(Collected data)
>>>>

/-- The form of a packet (R318 to R323): the least detail code that applies, 0 where it is well formed; `room` is the ring
space behind its position. -/
def Pkt.bad (p : Pkt) (room upto : Nat) : Nat :=
  let ty := p.type
  let zero := fun (o n : Nat) => p.at_ o n = 0
  if ty = 0 || ty > 7 then 0x0101
  else if (if ty = 7 then p.len = 0 else p.len != 1 + (p.nrng + 3) / 4) || p.nrng > 16 || (ty != 1 && p.nrng != 0) ||
    64 * p.len > room || 64 * p.len > upto then 0x0102
  else
    let flagsOk : Bool := p.flags < 16 && (ty != 7 || p.flags = 0) && (ty = 1 || !p.nolearn)
    let rest : Bool := match ty with
      | 1 => zero 0x3C 4 && (List.range p.nrng).all fun i => (p.range i).2 = 0
      | 2 => zero 0x28 24
      | 3 => zero 0x29 23
      | 4 => p.at_ 0x30 1 < 32 && zero 0x31 15
      | 5 => zero 0x18 40
      | 6 => zero 0x1A 38 && (p.at_ 0x18 1 = 0 || zero 0x19 1)
      | _ => true
    if !flagsOk || p.cscope ≥ 8 || p.vec ≥ 2048 || (!p.cw && p.cword != 0) || !rest then 0x0103
    else
      let addrs : Bool := match ty with
        | 1 => okAddr (p.at_ 0x18 8) 128 && p.ranges.all fun r => r.base < 2 ^ 54
        | 2 | 3 => okAddr (p.at_ 0x18 8) 8
        | 4 => okAddr (p.at_ 0x18 8) 1 && okAddr (p.at_ 0x20 8) 1
        | _ => true
      if (p.cw && !okAddr p.cword 8) || !addrs then 0x0104
      else if p.cw && p.cscope != 3 && p.cscope != 4 then 0x0105
      else if ty = 1 && (p.ranges.any fun r => r.mode = 0 || r.len = 0 || r.base + r.len > 2 ^ 54) then 0x0107
      else
        let operand : Bool := match ty with
          | 3 => p.at_ 0x28 1 ≤ 2
          | 4 => 1 ≤ p.at_ 0x28 8 && p.at_ 0x28 8 ≤ 2 ^ 40
          | 6 => p.at_ 0x18 1 ≤ 2 && (p.at_ 0x18 1 != 0 || p.at_ 0x19 1 ≤ 8)
          | _ => true
        if operand then 0 else 0x0108

/-- n bytes read in pieces of 8, each in one page; an error where a translation fails, with its code and address. -/
def State.pieces (s : State) (c : Nat) (a : Agent) (va n : Nat) : Except (Nat × Nat) (List Byte) :=
  let ks := List.range (n / 8)
  match ks.findSome? fun k => match s.partLeaf c a (va + 8 * k) false 8 with
    | .fault code => some (code, va + 8 * k)
    | _ => none with
  | some f => .error f
  | none => .ok (ks.flatMap fun k => s.partRead c a (va + 8 * k) 8)

/-- What those reads wait for. -/
def State.piecesWait (s : State) (c : Nat) (a : Agent) (va n : Nat) : Option State :=
  s.partWait c a ((List.range (n / 8)).map fun k => (va + 8 * k, 8, false))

<<<<

**What you are asked to do**
If a line falls between the first line of the records and the line containing "if (p.cw &&", inclusive, repeat it exactly; leave out all others.

**Response to the task**
/-- The form of a packet (R318 to R323): the least detail code that applies, 0 where it is well formed; `room` is the ring
space behind its position. -/
def Pkt.bad (p : Pkt) (room upto : Nat) : Nat :=
  let ty := p.type
  let zero := fun (o n : Nat) => p.at_ o n = 0
  if ty = 0 || ty > 7 then 0x0101
  else if (if ty = 7 then p.len = 0 else p.len != 1 + (p.nrng + 3) / 4) || p.nrng > 16 || (ty != 1 && p.nrng != 0) ||
    64 * p.len > room || 64 * p.len > upto then 0x0102
  else
    let flagsOk : Bool := p.flags < 16 && (ty != 7 || p.flags = 0) && (ty = 1 || !p.nolearn)
    let rest : Bool := match ty with
      | 1 => zero 0x3C 4 && (List.range p.nrng).all fun i => (p.range i).2 = 0
      | 2 => zero 0x28 24
      | 3 => zero 0x29 23
      | 4 => p.at_ 0x30 1 < 32 && zero 0x31 15
      | 5 => zero 0x18 40
      | 6 => zero 0x1A 38 && (p.at_ 0x18 1 = 0 || zero 0x19 1)
      | _ => true
    if !flagsOk || p.cscope ≥ 8 || p.vec ≥ 2048 || (!p.cw && p.cword != 0) || !rest then 0x0103
    else
      let addrs : Bool := match ty with
        | 1 => okAddr (p.at_ 0x18 8) 128 && p.ranges.all fun r => r.base < 2 ^ 54
        | 2 | 3 => okAddr (p.at_ 0x18 8) 8
        | 4 => okAddr (p.at_ 0x18 8) 1 && okAddr (p.at_ 0x20 8) 1
        | _ => true
      if (p.cw && !okAddr p.cword 8) || !addrs then 0x0104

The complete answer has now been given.